General Internal Medicine Board Review Questions

REVIEW QUESTIONS


Charles A. Morris


QUESTION 1. A 46-year-old salesman presents for follow-up to his primary care doctor after a recent upper respiratory infection (URI). He was treated with moxifloxacin. He also now notes easy bruisability and a nosebleed last week. He has a history of atrial fibrillation and takes warfarin. His examination reveals a few ecchymoses but otherwise is normal. He is guaiac negative and has no petechiae. His laboratory evaluation reveals hematocrit (Hct) of 42%, platelets 339,000/µL. His International Normalized Ratio (INR) is 6.2, and partial thromboplastin time (PTT) is 42 seconds. What is the most appropriate therapy?


    A. Fresh frozen plasma until INR <2.0


    B. Recombinant factor VIIa


    C. Protamine sulfate


    D. Oral vitamin K


    E. Platelet transfusion


QUESTION 2. A 32-year-old electrician presents with weight loss and cough with bloody sputum. He has a history of a positive purified protein derivative (PPD) for which he never received treatment. On examination, he appears comfortable. He is afebrile, blood pressure (BP) 122/68 mm Hg, heart rate 89 beats per minute, room air oxygen saturation of 97%. His chest x-ray demonstrates a left upper lobe consolidation. The next step in his management should be:


    A. Initiate therapy for community-acquired pneumonia (CAP) with levofloxacin 750 mg orally once daily


    B. Admit to the hospital to negative airflow room out of concern of active pulmonary Mycobacterium tuberculosis


    C. Initiate outpatient therapy with isoniazid for treatment of latent TB infection (LTBI)


    D. Initiate outpatient therapy with INH/RIF/ETH/PZA while awaiting acid-fast bacillus (AFB) results


    E. Have patient fitted for N95 mask to wear at all times


QUESTION 3. A 57-year-old attorney has a screening exercise stress test prior to participating in a gym program. He has a history of high blood pressure, tobacco use, and dyslipidemia. The stress test suggests some degree of ischemia, and you consider performing coronary angiography.


    Which of the following is true regarding the potential findings?


    A. Percutaneous cardiac intervention (PCI) without stenting is indicated if study shows single-vessel disease.


    B. PCI with stenting is indicated if study shows single vessel disease.


    C. PCI would be indicated if study shows multivessel disease.


    D. There is a survival benefit to the addition of clopidogrel.


    E. Blood pressure and lipid control would be preferred first-line therapy.


QUESTION 4. A 72-year-old farmer presents to his primary care physician (PCP) for a routine physical examination. He has a history of hypertension and diet-controlled diabetes mellitus (DM). His heart rate is 122 beats per minute, and a 12-lead electrocardiogram (EKG) demonstrates new atrial fibrillation. He is started on Coumadin and metoprolol ER, 50 mg daily, with reduction in his resting heart rate to 85 beats per minute. Which of the following is the most appropriate next step in his management?


    A. Initiate amiodarone therapy


    B. Admit to the hospital for DC cardioversion


    C. Make no changes


    D. Add aspirin, 81 mg daily


    E. Consult cardiology for radiofrequency ablation (RFA)


QUESTION 5. A 21-year-old teacher presents with pharyngitis, myalgias, and fatigue. She has a temperature of 38.9°C, 1cm anterior cervical lymphadenopathy, a lightly erythematous eruption on her chest, and an erythematous posterior oropharynx with scattered small ulcers but no exudates.
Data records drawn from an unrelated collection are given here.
-- ==== Sys2Proof/Config.lean ====
section
/-! DEFINITION. The implementation parameters of spec/00_scope.md R6, each an argument of the model with the default
the spec gives, and the one free value of the model. -/

namespace Sys2Proof

/-- What a data read of a cell holding an instruction head or a filler does (R6, R42, D10). -/
inductive InsnCellRead where
  | fault
  | zero
deriving DecidableEq, Repr

/-- The parameters of R6 that the engine and the loader read, with their defaults.
The values of `memBot` and `haltAddr` are the spec's defaults from general knowledge (log entry 3, PRESUMED). -/
structure Params where
  /-- `MEM_BOT`, the lower bound of the window. -/
  memBot : Nat := 0x400000
  /-- `MEM_SIZE`, the number of cells. -/
  memSize : Nat := 0x10000
  /-- `HALT_ADDR`, the halt sentinel. -/
  haltAddr : Word := 0xFDEAD
  /-- `INSN_CELL_READ`. -/
  insnCellRead : InsnCellRead := .fault
  /-- `LT_GATED_BY_ZF`. -/
  ltGatedByZf : Bool := false
deriving DecidableEq, Repr

/-- R6: `MEM_TOP` = `MEM_BOT + MEM_SIZE`; the window is `[MEM_BOT, MEM_TOP)`. -/
def Params.memTop (p : Params) : Nat := p.memBot + p.memSize

/-- The constraints of R6 (`MEM_BOT` a multiple of 8, `HALT_ADDR` outside the window), and those that let the
window exist in a 64-bit address space and hold the 8-byte sentinel word at an 8-byte-aligned place
(R31, R181; log entry 4, DESIGN CHOICE). -/
def Params.ok (p : Params) : Bool :=
  p.memBot % 8 == 0 && p.memSize % 8 == 0 && decide (8 ≤ p.memSize) && decide (p.memTop ≤ 2 ^ 64) &&
    (decide (p.haltAddr.toNat < p.memBot) || decide (p.memTop ≤ p.haltAddr.toNat))

/-- R6: the default parameters. -/
def Params.default : Params := {}

/-- R6: `INS_SIZE`, the number of cells of every instruction. -/
def insSize : Nat := 4

/-- R6: the default of `ENTRY_LABEL`, which only the image producer reads. -/
def defaultEntryLabel : String := "main"

/-- FREE VALUE (R161, D29; log entry 7): how far a faulting step had got in its writes. It has no value that a proof could
see; a fault applies it to the counter `State.freeDraws`. -/
opaque Config.freePrefix : Nat → Nat

end Sys2Proof
end

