-- ==== Sys2Proof/Machine/Logical.lean ====
section
/-! DEFINITION. The meanings of the logical instructions (spec/42_logical.md R110 to R113). -/

namespace Sys2Proof.Machine

/-- R110 NOTQ; it writes all three flags. -/
def execNotq (dst : Operand) (s : State) : Host.Outcome State Fault Refusal :=
  execute (.notq dst) s (modify1 s dst fun d => logicResult (~~~d))

/-- R111 ANDQ. -/
def execAndq (src dst : Operand) (s : State) : Host.Outcome State Fault Refusal :=
  execute (.andq src dst) s (modify2 s src dst fun d v => logicResult (d &&& v))

/-- R112 ORQ. -/
def execOrq (src dst : Operand) (s : State) : Host.Outcome State Fault Refusal :=
  execute (.orq src dst) s (modify2 s src dst fun d v => logicResult (d ||| v))

/-- R113 XORQ. -/
def execXorq (src dst : Operand) (s : State) : Host.Outcome State Fault Refusal :=
  execute (.xorq src dst) s (modify2 s src dst fun d v => logicResult (d ^^^ v))

end Sys2Proof.Machine
end

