-- ==== Sys2Proof/Machine/Core.lean ====
section
/-! DEFINITION. The machine as the host runs it. -/

def Sys2Proof.core : Host.Core := { State := Sys2Proof.Machine.State, Fault := Sys2Proof.Machine.Fault, Refusal := Sys2Proof.Machine.Refusal, step := Sys2Proof.Machine.step, reset := Sys2Proof.Machine.State.reset }
end

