-- ==== Sys2Proof/Certificates/Slice0/Obligations.lean ====
section
/-! DEFINITION. The statements for the provers. `exec i s` takes the state after the `rip` advance: `s.reg .rip` is
`pc0 + 4` (spec/40_execution_core.md R82). -/

open Sys2Proof Sys2Proof.Machine Sys2Proof.Safety

/-! ## Encoding and decoding (spec/30_encoding.md) -/

/-- Every instruction, with every operand at every value, is decoded back from its head word (R61 to R68). -/
def Obligations.DecodeEncodeRoundTrip : Prop :=
  ∀ i : Instr, decode (encode i) = .ok i

/-- A canonical head word that decodes is the head word of what it decodes to, and every encoding is canonical (R69,
decision D14). -/
def Obligations.CanonicalWordsEncodeBack : Prop :=
  (∀ (w : HeadWord) (i : Instr), decode w = .ok i → HeadWord.canonical w = true → encode i = w) ∧
    ∀ i : Instr, HeadWord.canonical (encode i) = true

/-- R68: the checks run in their order and the first that fails is reported; where none fails, the decoded instruction
has the word's `OPC`, `CC`, number of operands, and operands. -/
def Obligations.DecodeChecksRunInOrder : Prop :=
  ∀ w : HeadWord,
    match decodeVerdict w with
    | some f => decode w = .error f
    | none => ∃ i, decode w = .ok i ∧ i.abs.op.num = w.extractLsb' 0 8 ∧ i.abs.op.ccNum = w.extractLsb' 8 3 ∧
        i.abs.operands.length = (w.extractLsb' 11 2).toNat ∧
        (∀ op, i.abs.operands[0]? = some op →
          operandIs op (w.extractLsb' 16 3) (w.extractLsb' 19 5) (w.extractLsb' 32 64)) ∧
        ∀ op, i.abs.operands[1]? = some op →
          operandIs op (w.extractLsb' 24 3) (w.extractLsb' 27 5) (w.extractLsb' 96 64)

/-- R69 (decision D14): a field that the decoded instruction does not use is ignored, whatever it holds. -/
def Obligations.UnusedFieldsAreIgnored : Prop :=
  ∀ (h : HeadFields) (r : BitVec 5) (v : Word) (d : Descriptor),
    (h.a.kind = 0 ∨ h.a.kind = 2 → decode (pack { h with a := { h.a with reg := r } }) = decode (pack h)) ∧
    (h.a.kind = 1 ∨ h.a.kind = 3 → decode (pack { h with a := { h.a with imm := v } }) = decode (pack h)) ∧
    (h.b.kind = 0 ∨ h.b.kind = 2 → decode (pack { h with b := { h.b with reg := r } }) = decode (pack h)) ∧
    (h.b.kind = 1 ∨ h.b.kind = 3 → decode (pack { h with b := { h.b with imm := v } }) = decode (pack h)) ∧
    (h.nops.toNat < 2 → decode (pack { h with b := d }) = decode (pack h)) ∧
    (h.nops = 0 → decode (pack { h with a := d }) = decode (pack h))

/-- Words written out from R61, R63, R64 and R65 decode to the instructions they stand for: `addq %rbx, %rax` (R74),
`shrq %rcx, %rax`, `movq $42, -8(%rbx)`, `setl %rdx`, `retq` and `jg 0x400008`. -/
def Obligations.WrittenOutWordsDecode : Prop :=
  decode 0x01091004 = .ok (.addq (.reg .rbx) (.reg .rax)) ∧
  decode 0x0111100D = .ok (.shrq (.reg .rcx) (.reg .rax)) ∧
  decode 0xFFFFFFFFFFFFFFF8000000000000002A0C00100F =
    .ok (.movq (.imm 42) (.ind (.ind3 0xFFFFFFFFFFFFFFF8 .rbx))) ∧
  decode 0x00190C11 = .ok (.setl (.reg .rdx)) ∧
  decode 0x00000016 = .ok .retq ∧
  decode 0x40000800000A17 = .ok (.jg (.imm 0x400008))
    A monospot test is performed, and is negative. Which of the following tests is LEAST likely to be helpful in making a diagnosis?


    A. A repeat monospot in 1 week


    B. An Epstein-Barr virus (EBV) VCA IgM


    C. A EBV nuclear antigen


    D. HIV enzyme-linked immunosorbent assay (ELISA)


    E. Cytomegalovirus (CMV) IgM and IgG


QUESTION 6. An 82-year-old retired librarian with a history of coronary artery disease (CAD), prior ischemic stroke, and hypertension presents to urgent care with 2 to 3 months of nausea, 16-lb weight loss, and abdominal pain. The pain is most concentrated around her umbilicus, and it is worse with eating; it has gotten especially intense in the last day. She denies fevers, chills, bright red blood per rectum (BRBPR), recent NSAID use, or prior episodes of pain. Her abdominal examination was notable for minimal tenderness. Her laboratory values are notable for an amylase of 233 U/L, blood urea nitrogen (BUN) of 61 mg/dL, creatinine of 2.3 mg/dL, and a lactic acid of 4.5 mg/dL. An abdominal CT was obtained (see Figure 104.1).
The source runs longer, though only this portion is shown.